Like Skew Wiff, Tokyo Tycoon is out of a Starcraft (Soviet Star) mare. Starcraft was bred by Waikato Stud’s Garry Chittick and after winning the Australian Derby (Gr 1, 2400m) the entire went on a northern hemisphere jaunt, adding Group 1 victories at Longchamp, setting the track record in the Prix du Moulin (1600m) and at Newmarket in the Queen Elizabeth II Stakes (8f).

Given his race career, he might have been a shade disappointing as a sire, accumulating 20 stakes winners. Perhaps his daughters will make up for that.

Tokyo Tycoon’s winning dam is a half-sister to Ajax Stakes (Gr 2, 1500m) winner Messene (Lonhro), while his third dam is a half-sister to the great Zabeel (Sir Tristram).

David Ellis found him at the March 2022 NZB Karaka Yearling sale for $125,000. That price is looking like a pittance now as further riches are almost certain.

And another…

Also unbeaten is Te Akau Racing’s Quintessa. Arriving at Hasting with two wins in as many starts, Quintessa didn’t have much to spare in her Pukekohe maiden win or her 3YO Fillies Set Weights win at Taupo last month. That field was considerably better than average and provided Oneira (Contributer) and Tulsi (The Autumn Sun), respectively third and fourth in Saturday’s Gold Trail Stakes (Gr 3, 1200m).

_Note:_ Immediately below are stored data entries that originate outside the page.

-- ==== Sys2Proof/Laws/Display.lean ====
section
/-! SUPPORT. The draw engine: a sprite lands on distinct pixels (44_display R218), so drawing is the
XOR of the screen with the placed mask, and the collision is whether the mask meets a set pixel. -/

namespace Sys2Proof.Machine

theorem Screen.pixel_setPixel (p : Screen) (c c' : Fin 64) (r r' : Fin 32) (b : Bool) :
    (p.setPixel c r b).pixel c' r' = if c' = c ∧ r' = r then b else p.pixel c' r' := by
  simp only [pixel, setPixel, Vector.getElem_set, Fin.ext_iff]
  by_cases hc : c.val = c'.val
  · simp only [hc, true_and, if_true, Vector.getElem_set]
    simp only [eq_comm (a := r.val)]
  · simp only [if_neg hc, if_neg (fun h => hc h.1.symm : ¬(c'.val = c.val ∧ r'.val = r.val))]

@[simp] theorem Screen.pixel_blank (c : Fin 64) (r : Fin 32) : Screen.blank.pixel c r = false := by
  simp [pixel, blank]

/-- Screens that show the same pixels are equal. -/
theorem Screen.ext_pixel {p q : Screen} (h : ∀ c r, p.pixel c r = q.pixel c r) : p = q := by
  refine Vector.ext fun c hc => Vector.ext fun r hr => h ⟨c, hc⟩ ⟨r, hr⟩

theorem pixel_foldl_flip (ts : List (Fin 64 × Fin 32)) (hn : ts.Nodup) (p : Screen) (b : Bool)
    (c : Fin 64) (r : Fin 32) :
    (ts.foldl flipPixel (p, b)).1.pixel c r = (p.pixel c r ^^ decide ((c, r) ∈ ts)) := by
  induction ts generalizing p b with
  | nil => simp
  | cons t ts ih =>
    obtain ⟨h1, h2⟩ := List.nodup_cons.1 hn
    rw [List.foldl_cons, flipPixel, ih h2, Screen.pixel_setPixel]
    by_cases ht : c = t.1 ∧ r = t.2
    · obtain ⟨rfl, rfl⟩ := ht
      simp [h1]
    · have : (c, r) ≠ t := fun h => ht ⟨congrArg Prod.fst h, congrArg Prod.snd h⟩
      simp [ht, this]

theorem collision_foldl_flip (ts : List (Fin 64 × Fin 32)) (hn : ts.Nodup) (p : Screen) (b : Bool) :
    (ts.foldl flipPixel (p, b)).2 = (b || ts.any fun t => p.pixel t.1 t.2) := by
  induction ts generalizing p b with
  | nil => simp
  | cons t ts ih =>
    obtain ⟨h1, h2⟩ := List.nodup_cons.1 hn
    rw [List.foldl_cons, flipPixel, ih h2, List.any_cons, Bool.or_assoc]
    have : (ts.any fun u => (p.setPixel t.1 t.2 (!p.pixel t.1 t.2)).pixel u.1 u.2) =
        ts.any fun u => p.pixel u.1 u.2 := by
      rw [Bool.eq_iff_iff, List.any_eq_true, List.any_eq_true]
      refine exists_congr fun u => and_congr_right fun hu => ?_
      rw [Screen.pixel_setPixel, if_neg fun e => h1 (by rwa [show t = u from Prod.ext e.1.symm e.2.symm])]
    rw [this]

/-- The final screen is the old screen XOR the placed mask (44_display R214, R218). -/
theorem pixel_drawTargets {ts : List (Fin 64 × Fin 32)} (hn : ts.Nodup) (p : Screen) (c : Fin 64)
    (r : Fin 32) :
    (drawTargets p ts).1.pixel c r = (p.pixel c r ^^ decide ((c, r) ∈ ts)) :=
  pixel_foldl_flip ts hn p false c r

/-- A collision: a target pixel was set before (44_display R215). -/
theorem collision_drawTargets {ts : List (Fin 64 × Fin 32)} (hn : ts.Nodup) (p : Screen) :
    (drawTargets p ts).2 = ts.any fun t => p.pixel t.1 t.2 := by
  rw [drawTargets, collision_foldl_flip ts hn, Bool.false_or]

/-- Where a sprite bit lands (44_display R213). -/
theorem place_eq_some {wrap : Bool} {px py : Nat} {c : Fin 64} {r : Fin 32} :
    place wrap px py = some (c, r) ↔
      if wrap then c.val = px % 64 ∧ r.val = py % 32 else c.val = px ∧ r.val = py := by
  have hc := c.isLt
  have hr := r.isLt
  unfold place
  cases wrap
  · by_cases h : px < 64 ∧ py < 32
    · simp [h, Fin.ext_iff, eq_comm]
    · simp only [Bool.false_eq_true, if_false, dif_neg h]
      constructor
      · intro h; cases h
      · rintro ⟨h1, h2⟩; omega
  · simp [Fin.ext_iff, eq_comm]

theorem mem_rowTargets {wrap : Bool} {cx py : Nat} {b : Byte} {t : Fin 64 × Fin 32} :
    t ∈ rowTargets wrap cx py b ↔ ∃ j < 8, b.getLsbD (7 - j) = true ∧ place wrap (cx + j) py = some t := by
  simp [rowTargets]

/-- The pixels a sprite lands on (44_display R211 to R213). -/
theorem State.mem_spriteTargets {s : State} {cx cy : Byte} {n : Nat} {t : Fin 64 × Fin 32} :
    t ∈ s.spriteTargets cx cy n ↔ ∃ k < n, ∃ j < 8,
      (s.readByte (s.i.toNat + k)).getLsbD (7 - j) = true ∧
        place s.quirks.wrapSprites (cx.toNat + j) (cy.toNat + k) = some t := by
  simp only [spriteTargets, List.mem_flatMap, List.mem_range, mem_rowTargets]

theorem place_inj {wrap : Bool} {px py px' py' : Nat} {t : Fin 64 × Fin 32}
    (h : place wrap px py = some t) (h' : place wrap px' py' = some t) :
    px % 64 = px' % 64 ∧ py % 32 = py' % 32 := by
  obtain ⟨c, r⟩ := t
  have g := place_eq_some.1 h
  have g' := place_eq_some.1 h'
  cases wrap <;> simp only [if_true, if_false, Bool.false_eq_true] at g g' <;>
    (constructor <;> omega)

/-- Within one sprite no pixel is targeted twice (44_display R218). -/
theorem State.nodup_spriteTargets (s : State) (cx cy : Byte) {n : Nat} (hn : n ≤ 32) :
    (s.spriteTargets cx cy n).Nodup := by
  rw [spriteTargets, List.nodup_flatMap]
  constructor
  · intro k _
    rw [List.Nodup, rowTargets, List.pairwise_filterMap]
    refine List.pairwise_lt_range.imp_of_mem fun {a b} ha hb hab t ht u hu htu => ?_
    subst htu
    have := (place_inj (Option.ite_none_right_eq_some.1 ht).2 (Option.ite_none_right_eq_some.1 hu).2).1
    have := List.mem_range.1 ha
    have := List.mem_range.1 hb
    omega
  · refine List.pairwise_lt_range.imp_of_mem fun {a b} ha hb hab t ht hu => ?_
    obtain ⟨j, -, -, h1⟩ := mem_rowTargets.1 ht
    obtain ⟨j', -, -, h2⟩ := mem_rowTargets.1 hu
    have := (place_inj h1 h2).2
    have := List.mem_range.1 ha
    have := List.mem_range.1 hb
    omega

end Sys2Proof.Machine
end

Opie Bosson was again the deciding factor in Quintessa’s win at Hastings, improving her from the 800-metre mark, before rounding into the straight four deep to be sixth at the top of the straight. Bosson waited until the 200 metres, popped the question and she bounded to the lead inside the 100 metres, from where she held off all challenges.

Co-trainer, Mark Walker, is slightly bemused with her sprint form as her dam, Chaquinta is by High Chaparral (Sadler’s Wells). The shortest of Chaquinta’s five wins was at 2000 metres, while the longest was at 2700 metres. Three of those wins were in Sydney. From that, it is not difficult to imagine that Quintessa’s long-range goal might be an Oaks.

Chaquinta’s dam is a half-sister La Quinta (Tavistock), dam of last year’s Queen Elizabeth II Cup (Gr 3, 2400m) winner, Dionysus (Ocean Park).

Quintessa was sourced at the 2022 NZB Karaka Yearling Sale for $170,000. She knows where the line is and will recoup that and more.